Suatu hari, langit malam itu tidak
ada apa-apa selain mega mendung dan kilat petir yang menggelegar. Semesta
menemani Sandra menangisi nasibnya yang menyedihkan. Dalam hati Sandra terus
berdoa agar matahari malam hari itu segera datang bersama dengan cahayanya yang
menghapus semua dukanya. Sandra bersandar di balik pintu kamarnya yang terkunci
sambil berlinang air mata. Beberapa hari belakangan kedua orang tua tirinya
memang selalu menguncinya saat malam hari karena tidak ingin melihat gadis
kecil itu bertingkah aneh lagi. Sebab mereka sudah muak dengan bisik-bisik
tetangga terhadap tingkah aneh Sandra.
Akhirnya saat yang dinantikan tiba.
Matahari itu muncul dari bawah tempat tidur Sandra dengan cahaya redup. Semakin
lama cahayanya semakin terang seiring dengan bergeraknya matahari itu menuju
luar melalui jendela kamar Sandra. Gadis kecil itu mengikutinya. Benar juga.

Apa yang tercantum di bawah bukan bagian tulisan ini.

/-- A property `P`, of states with configuration `c`, that a single access to a place that exists, its record, a move of
another agent, and the handler's own bookkeeping keep. `M` holds of every move scheduled in a state with `P`. `F` true: a
model-level fault is allowed; `F` false: in states with `P` every window is open and no second operation is started, so
that no access faults. -/
structure AccInv (c : Cfg) (M : EnvMove → Prop) (F : Prop) (P : State → Prop) : Prop where
  cfg : ∀ s, P s → s.cfg = c
  access : ∀ s l, P s → F ∨ accessible s l = true
  second : F ∨ ¬ M .secondOp
  moves : ∀ s moves later, s.env = moves :: later → P s → ∀ m ∈ moves, M m
  env : ∀ s moves later, s.env = moves :: later → P s → P (s.setEnv later)
  agent : ∀ s m, M m → P s → P (agentMove m s)
  log : ∀ s a, P s → P (logAccess a s)
  read : ∀ s l, LocIn c l → P s → P (afterRead s l)
  write : ∀ s l v, LocIn c l → P s → P (afterWrite s l v)
  phase : ∀ s ch v, ch < c.numInst - 1 → P s → P (setPhase ch v s)
  emit : ∀ s e, P s → P (emit e s)

/-- Such a property that does not speak of the context, so that the handler keeps it throughout. -/
structure BusInv (c : Cfg) (M : EnvMove → Prop) (F : Prop) (P : State → Prop) : Prop extends AccInv c M F P where
  ctx : ∀ s k, P s → P (s.setCtx k)

section
variable {c : Cfg} {M : EnvMove → Prop} {F : Prop} {P : State → Prop} (hP : AccInv c M F P) {t : Tick}
  (ht : ∀ s, P s → (t s).Spec P False F)
include hP

theorem foldl_agentMove_keeps {ms : List EnvMove} (hms : ∀ m ∈ ms, M m) {s : State} (h : P s) :
    P (ms.foldl (fun s m => agentMove m s) s) := by
  induction ms generalizing s with
  | nil => exact h
  | cons m ms ih =>
    exact ih (fun k hk => hms k (List.mem_cons_of_mem _ hk)) (hP.agent _ _ (hms m (List.mem_cons_self ..)) h)

theorem interruptTick_spec (s : State) (h : P s) : (interruptTick s).Spec P False F := by
  unfold interruptTick
  split
  · exact h
  · next he => exact foldl_agentMove_keeps hP (hP.moves _ _ _ he h) (hP.env _ _ _ he h)

include ht

theorem readVia_spec (l : Loc) (hl : LocIn c l) {s : State} (h : P s) : (readVia t l s).Spec P False F := by
  unfold readVia
  split
  · exact (ht s h).andThen fun _ s' h' => hP.log _ _ (hP.read _ _ hl h')
  · next ha => exact (hP.access s l h).resolve_right ha

theorem writeVia_spec (l : Loc) (hl : LocIn c l) (v : Word) {s : State} (h : P s) :
    (writeVia t l v s).Spec P False F := by
  unfold writeVia
  split
  · exact (ht s h).andThen fun _ s' h' => hP.log _ _ (hP.write _ _ _ hl h')
  · next ha => exact (hP.access s l h).resolve_right ha
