-- ==== Sys2Proof/Tests/Slice0.lean ====
section
/-! SUPPORT. The model's own tests: ill-formed instructions are refused, every row's delivery decodes to its instruction, the
vectors of 95_test_vectors.md hold (named in each docstring, with the expected values of that file), and every obligation
with hypotheses has a witness that meets them. -/

namespace Sys2Proof.Tests
open Sys2Proof Sys2Proof.Machine

/-! ## Well-formedness: an operand that does not fit its word is refused, operand by operand -/

theorem test_wellFormed_refuses_msg : ([
    .cmdSetVcCfg (2 ^ 32) 1 true 1, .cmdSetVcCfg 1 (2 ^ 32) true 1, .cmdSetVcCfg 1 1 true (2 ^ 32),
    .cmdSetLanes (2 ^ 32) 1, .cmdSetLanes 1 (2 ^ 32), .cmdSetLaneRate (2 ^ 32) 1, .cmdSetLaneRate 1 (2 ^ 32),
    .cmdSetTpgMode (2 ^ 32) true 1, .cmdSetTpgMode 1 true (2 ^ 32), .cmdSetBypass (2 ^ 32) true,
    .cmdSetFormat (2 ^ 32) 1 1 1, .cmdSetFormat 1 (2 ^ 32) 1 1, .cmdSetFormat 1 1 (2 ^ 32) 1,
    .cmdSetFormat 1 1 1 (2 ^ 32), .cmdSetState (2 ^ 32) true, .cmdResetControl (2 ^ 32)] : List Instr).all (fun i => !i.wellFormed) = true := by
  decide

theorem test_wellFormed_refuses_op : ([
    .regRead (2 ^ 32), .regWrite (2 ^ 32) 0, .regReadExt (2 ^ 32), .regWriteExt (2 ^ 32) 0,
    .wrapEnableClock (2 ^ 32), .wrapForceRxMode (2 ^ 32) 1 true, .wrapForceRxMode 1 (2 ^ 32) true,
    .wrapGetLaneMode (2 ^ 32), .wrapSetLaneMode (2 ^ 32) true, .wrapSetHsfreqrange (2 ^ 32) 1,
    .wrapSetHsfreqrange 1 (2 ^ 32), .wrapSetTestcode (2 ^ 32) 1, .wrapSetTestcode 1 (2 ^ 32),
    .wrapTestcodeSelOtherPhy (2 ^ 32) true, .dphyPowerupStd (2 ^ 32) 1 1, .dphyPowerupStd 1 (2 ^ 32) 1,
    .dphyPowerupStd 1 1 (2 ^ 32), .dphyPowerupMerged (2 ^ 32) 1 1, .dphyPowerupMerged 1 (2 ^ 32) 1,
    .dphyPowerupMerged 1 1 (2 ^ 32), .dphyTestWrite (2 ^ 32) true 1 1, .dphyTestWrite 1 true (2 ^ 32) 1,
    .dphyTestWrite 1 true 1 (2 ^ 32), .dphyWaitStopstate (2 ^ 32), .timClassify (2 ^ 32),
    .timHsdLegacy (2 ^ 32) 1 1 1, .timHsdLegacy 1 (2 ^ 32) 1 1, .timHsdLegacy 1 1 (2 ^ 32) 1,
    .timHsdLegacy 1 1 1 (2 ^ 32), .ipiSetVcCfg (2 ^ 32) 1 true 0, .ipiSetVcCfg 1 (2 ^ 32) true 0,
    .ipiSetVcCfg 1 1 true (2 ^ 32),
    .ipiInit (2 ^ 32) 1 1 1 true 0, .ipiInit 1 (2 ^ 32) 1 1 true 0, .ipiInit 1 1 (2 ^ 32) 1 true 0,
    .ipiInit 1 1 1 (2 ^ 32) true 0, .ipiStart (2 ^ 32), .ipiStop (2 ^ 32), .ipiResetAndDown (2 ^ 32) true,
    .ipiOverflowReset (2 ^ 32), .ipiRegDump (2 ^ 32) 0, .ipiRegSet (2 ^ 32) 0 0 0 0 0 0 0 0 0,
    .irqDisableByMask (2 ^ 32)] : List Instr).all (fun i => !i.wellFormed) = true := by
  decide
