/-! ### Steps (R376, R42, R515) -/

/-- A command of sequencer q on an engine, as a key. -/
def cmdKey (q : SeqId) (engine : Nat) : Nat := 16 * q.num + engine
/-- A count in a table lowered by one; a count at 0 is not listed. -/
def tabDec (t : Tab Nat) (k : Nat) : Tab Nat := let n := t.getD k 0; if n ≤ 1 then t.erase k else t.set k (n - 1)
/-- Commands of a context that its sequencers have issued and that are not finished. -/
def Ctx.open (x : Ctx) : Tab Nat :=
  SeqId.all.foldl (fun t q => (x.seq q).unfinished.foldl (fun t e => t.set (cmdKey q e.1) e.2) t) []
/-- A function applied to the step a command of (q, engine) belongs to: the oldest whose commands are not all finished, or the present one. -/
def Ctx.modRun (x : Ctx) (q : SeqId) (engine : Nat) (f : StepRun → StepRun) : Ctx :=
  if x.finishing.any (fun r => decide (0 < r.left.getD (cmdKey q engine) 0)) then
    let i := x.finishing.findIdx (fun r => decide (0 < r.left.getD (cmdKey q engine) 0))
    { x with finishing := x.finishing.mapIdx (fun j r => if j = i then f r else r) }
  else { x with run := x.run.map f }
/-- The step a command of (q, engine) belongs to. -/
def Ctx.runOf (x : Ctx) (q : SeqId) (engine : Nat) : Option StepRun :=
  match x.finishing.find? (fun r => decide (0 < r.left.getD (cmdKey q engine) 0)) with
  | some r => some r
  | none => x.run
/-- A step's number in the draws of stochastic rounding (R51): which number the first step has is not stated (log 78). -/
def StepRun.number (r : StepRun) : Nat := Config.firstStep + (r.no - 1)
/-- What a step's completion carries. -/
def StepRun.toDone (r : StepRun) : Done :=
  { code := Code.final (r.codes ++ (if r.ranks.any RankOut.short then [.short] else [])), result := r.result, ties := r.ranks.any RankOut.ties,
    replayed := r.replayed, fallback := r.fallback }
/-- A step about to start. -/
def StepRun.start (d : Desc) (no : Nat) : StepRun :=
  { d := d, no := no, codes := [], ranks := [], toks := 0, work := [], replayed := false, fallback := false, result := 0, left := [], passed := false, released := false }

namespace State

/-- An outcome reaches the step a command belongs to (R515). -/
def noteCode (s : State) (c : CtxId) (q : SeqId) (engine : Nat) (code : Code) : State :=
  s.modCtx c (fun x => x.modRun q engine (fun r => { r with codes := code :: r.codes }))

/-- A QUERY whose hand-offs are not all granted or refused (R293). -/
def handing (s : State) (d : Desc) : Bool := s.ctxs.any (fun e => e.2.handoffs.any (fun h => decide (h.d = d)))

/-- Steps whose programs have halted and whose writes are done complete, in the order they started (R376). -/
def settle (s : State) (c : CtxId) : State :=
  let done := (s.ctx c).finishing.takeWhile (fun r => r.left.isEmpty && !s.handing r.d)
  done.foldl (fun s r => (s.modCtx c (fun x => { x with finishing := x.finishing.drop 1 })).complete r.d r.toDone) s

/-- A sequencer in WAITDONE that may proceed (R38). -/
def doneRetest (v : Seq) (engine : Nat) : Seq :=
  match v.status with
  | .done e most => if e.toNat = engine ∧ v.unfinished.getD engine 0 ≤ most then v.next else v
  | _ => v

/-- A command of sequencer q on an engine has finished: counts lowered, WAITDONE tested, its step completed if it was the last. -/
def finishCommand (s : State) (c : CtxId) (q : SeqId) (engine : Nat) : State :=
  (s.modCtx c (fun x =>
    let x1 := x.modSeq q (fun v => doneRetest { v with unfinished := tabDec v.unfinished engine } engine)
    { x1 with finishing := x1.finishing.map (fun r => { r with left := tabDec r.left (cmdKey q engine) }) })).settle c

/-- The running command of a queue of the context is finished with. -/
def clearRunning (s : State) (i : Nat) (c : CtxId) : State :=
  s.modQueue i (fun u => { u with running := u.running.filter (fun e => e.ctx != c) })

/-- A SEND's wait for a credit, if it is in one, counted under its port (R58, R396). -/
def lagSend (s : State) (r : SendRun) : State :=
  match r.wait with | none => s | some t => s.modCtx r.ctx (fun x => x.modSeq r.src (fun v => v.count 1 (internalPath 0x0E) t s.now))
/-- A posted RECV's wait for its parcels counted under the object it fills (R58). -/
def lagRecv (s : State) (r : Recv) : State := s.modCtx r.ctx (fun x => x.modSeq r.src (fun v => v.count 0 r.object.toNat r.since s.now))
/-- The waits that a context's SENDs and RECVs are in counted as they end with its step (R58). -/
def lagSends (s : State) (c : CtxId) (t : State) : State :=
  (s.recvs.filter (fun r => r.ctx == c)).foldl lagRecv ((s.sends.filter (fun r => r.ctx == c)).foldl lagSend t)

/-- A context's sequencers stop with an outcome (R42, R325, R355, R428): its queued commands and posted transfers end, the waits they were in are
counted (R58), and every step of it that has started completes, in order.  The outcome reaches the steps whose commands it ends (R428, R515); of a step
whose programs have halted, a draining says itself whether CANCELLED does (R452). -/
def endSteps (s : State) (c : CtxId) (code : Code) : State :=
  let hit := fun (r : StepRun) => { r with codes := code :: r.codes }
  let runs := (s.ctx c).finishing.map (fun r => if (r.left.isEmpty && !s.handing r.d) || decide (code = .cancelled) then r else hit r) ++ (s.ctx c).run.toList.map hit
  let s1 := ((s.dropQueued c).withdrawReqs c).modCtx c (fun x =>
    { (x.modSeqs (fun v => { v.closed s.now with status := .stopped, unfinished := [] })) with
        run := none, finishing := [], outbound := [],
        serving := { x.serving with entries := [], cursor := 0, listed := false } })
  let s2 : State := { s1 with ctxs := s1.ctxs.map (fun e => (e.1, { e.2 with handoffs := e.2.handoffs.filter (fun h => !runs.any (fun r => decide (r.d = h.d))) }))
                              recvs := s1.recvs.filter (fun r => r.ctx != c), sends := s1.sends.filter (fun r => r.ctx != c),
                              progress := s1.progress.filter (fun e => e.1 / 1024 != c.toNat)
                              acts := s1.acts.map (fun a => { a with start := a.start.map (fun (d, q, r, w) => (d, q, r, w && d != c)) })
                              laneRecs := s1.laneRecs.map (fun r => { r with cmd := r.cmd.filter (fun m => m.1 != c) })
                              objs := s1.objs.map (fun e => (e.1, { e.2 with stalled := e.2.stalled.filter (fun d => !d.1.ofCtx c) })) }
  runs.foldl (fun s r => s.complete r.d r.toDone) (s.lagSends c s2)
/-- A context's steps end with an outcome, and inheritance is brought up to date (R42, R355). -/
def stopStep (s : State) (c : CtxId) (code : Code) : State := (s.endSteps c code).inherit

/-- Every running context with an ACQUIRE waiting on a lock that context h holds stops with INHERIT_TIMEOUT; `locks` and `which` say for which locks and
which waiting bases (R355, and "When a lock's holder faults or is drained").  A suspended waiter meets its lock again at resume (R351). -/
def endWaiters (s : State) (h : CtxId) (locks which : Nat → Bool) : State :=
  let ws := (s.ctxs.filter (fun e => decide (e.1 ≠ h.toNat) && e.2.active && which e.2.base &&
    (lockWaits e.2).any (fun k => locks k && isLock (s.counter k) && decide (lockCtx (s.counter k) = h)))).map (fun e => BitVec.ofNat 8 e.1)
  (ws.foldl (fun s w => s.endSteps w .inheritTimeout) s).inherit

Jendela kamarnya kan tidak dikunci. Ia dapat menari dibawah sinar matahari
malam hari itu sepuasnya di luar sana. Dengan gerakan cekatan Sandra melompat
keluar melalui jendela kamarnya. Setibanya di luar, ia mendapati cahaya
matahari malam hari tersebut berubah menjadi sosok ayah dan ibu kandungnya.
“Ayah? Ibu?” lirih Sandra dengan
mata berbinar.
Kedua sosok tersebut tersenyum
sambil mengulurkan tangan mereka pada Sandra, seolah memberi isyarat agar
Sandra mendekat pada mereka. Tanpa pikir panjang Sandra berhambur ke dalam
pelukan kedua orang tua kandungnya. Rasanya begitu hangat dan menenangkan.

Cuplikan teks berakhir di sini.